INSTRUCTIONS TO FOLLOW -> Repeat the lines below exactly as written, please, from the line with "### Decoding -/" to the line with "decodeWord 1 = .ok", both lines included, and no others.

>>

-- ==== Sys2Proof/Tests/Slice0.lean ====
section
/-! SUPPORT. Tests of the model. Every expected value comes from spec/95_test_vectors.md, from the rule that a test's
docstring names, or from an encoding written out by hand from 30_encoding.md. Then, for every obligation that has
hypotheses, a witness that meets them. -/

namespace Sys2Proof.Tests

open Sys2Proof Sys2Proof.Machine

/-- The engine right after a reset with this image, the port closed and empty. -/
def mk (image : List Int) : State := State.resetWith image [] true

/-- The same with an input sequence and a closed flag. -/
def mkIn (image queue : List Int) (closed : Bool) : State := State.resetWith image queue closed

/-! ### Well-formedness: the one check refuses each ill-formed shape -/

theorem test_wf_add_immediate_target : (Instr.add (.imm 1) (.imm 1) (.imm 0)).wellFormed = false := by decide
theorem test_wf_mul_immediate_target : (Instr.mul (.pos 1) (.imm 1) (.imm 0)).wellFormed = false := by decide
theorem test_wf_lt_immediate_target : (Instr.lt (.pos 1) (.pos 1) (.imm 0)).wellFormed = false := by decide
theorem test_wf_eq_immediate_target : (Instr.eq (.imm 1) (.pos 1) (.imm 0)).wellFormed = false := by decide
theorem test_wf_in_immediate_target : (Instr.inp (.imm 0)).wellFormed = false := by decide
theorem test_wf_accepts :
    (Instr.add (.imm 1) (.pos 1) (.pos 0)).wellFormed = true ∧ (Instr.inp (.pos 0)).wellFormed = true ∧
    (Instr.jt (.imm 1) (.imm 0)).wellFormed = true := by decide

/-! ### Decoding -/

/-- The mode digits of the words of 95_test_vectors.md section 2.1 that decode. -/
theorem test_decode_words :
    decodeWord 1 = .ok ⟨.add, .position, .position, .position⟩ ∧
    decodeWord 3 = .ok ⟨.inp, .position, .position, .position⟩ ∧
    decodeWord 99 = .ok ⟨.hlt, .position, .position, .position⟩ ∧
    decodeWord 104 = .ok ⟨.out, .immediate, .position, .position⟩ ∧
    decodeWord 108 = .ok ⟨.eq, .immediate, .position, .position⟩ ∧
    decodeWord 1002 = .ok ⟨.mul, .position, .immediate, .position⟩ ∧
    decodeWord 1101 = .ok ⟨.add, .immediate, .immediate, .position⟩ ∧
    decodeWord 1105 = .ok ⟨.jt, .immediate, .immediate, .position⟩ ∧
    decodeWord 1107 = .ok ⟨.lt, .immediate, .immediate, .position⟩ := by decide

/-- The words of section 2.1 that raise InvalidOpcode. -/
theorem test_decode_invalid_opcode :
    ∀ w ∈ ([0, 98, 100, -1, -99] : List Int), decodeWord w = .error .invalidOpcode := by decide

/-- The words of section 2.1 that raise InvalidMode. -/
theorem test_decode_invalid_mode :
    ∀ w ∈ ([204, 2005, 20001, 1104, 10005, 199, 100001] : List Int), decodeWord w = .error .invalidMode := by decide

/-- The words of section 2.1 that raise InvalidWriteMode. -/
theorem test_decode_invalid_write_mode :
    ∀ w ∈ ([10001, 11108, 103] : List Int), decodeWord w = .error .invalidWriteMode := by decide
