/-- The Control Port's state (R166): its receiver, the request in progress, the discard counter. -/
structure Port where
  /-- the request in progress, by its reply -/
  busy : Option Reply
  /-- discarded control frames -/
  discarded : Nat
  /-- bytes of a sync pair or frame partly received -/
  rx : List Byte
  /-- a first sync byte has been received and a silence longer than 20 character times has fallen behind it (R167) -/
  cut : Bool
  deriving DecidableEq, Repr, Inhabited

/-- A reset that has been asked for and has not yet taken effect (R152, R172). -/
structure PendingReset where
  kind : ResetKind
  /-- the reply's last byte has been sent, or the RESET line has been released -/
  released : Bool
  deriving DecidableEq, Repr, Inhabited

end Sys2Proof.Machine
end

<<

TASK SOLUTION ->
/-! ### Decoding -/

/-- The mode digits of the words of 95_test_vectors.md section 2.1 that decode. -/
theorem test_decode_words :
    decodeWord 1 = .ok ⟨.add, .position, .position, .position⟩ ∧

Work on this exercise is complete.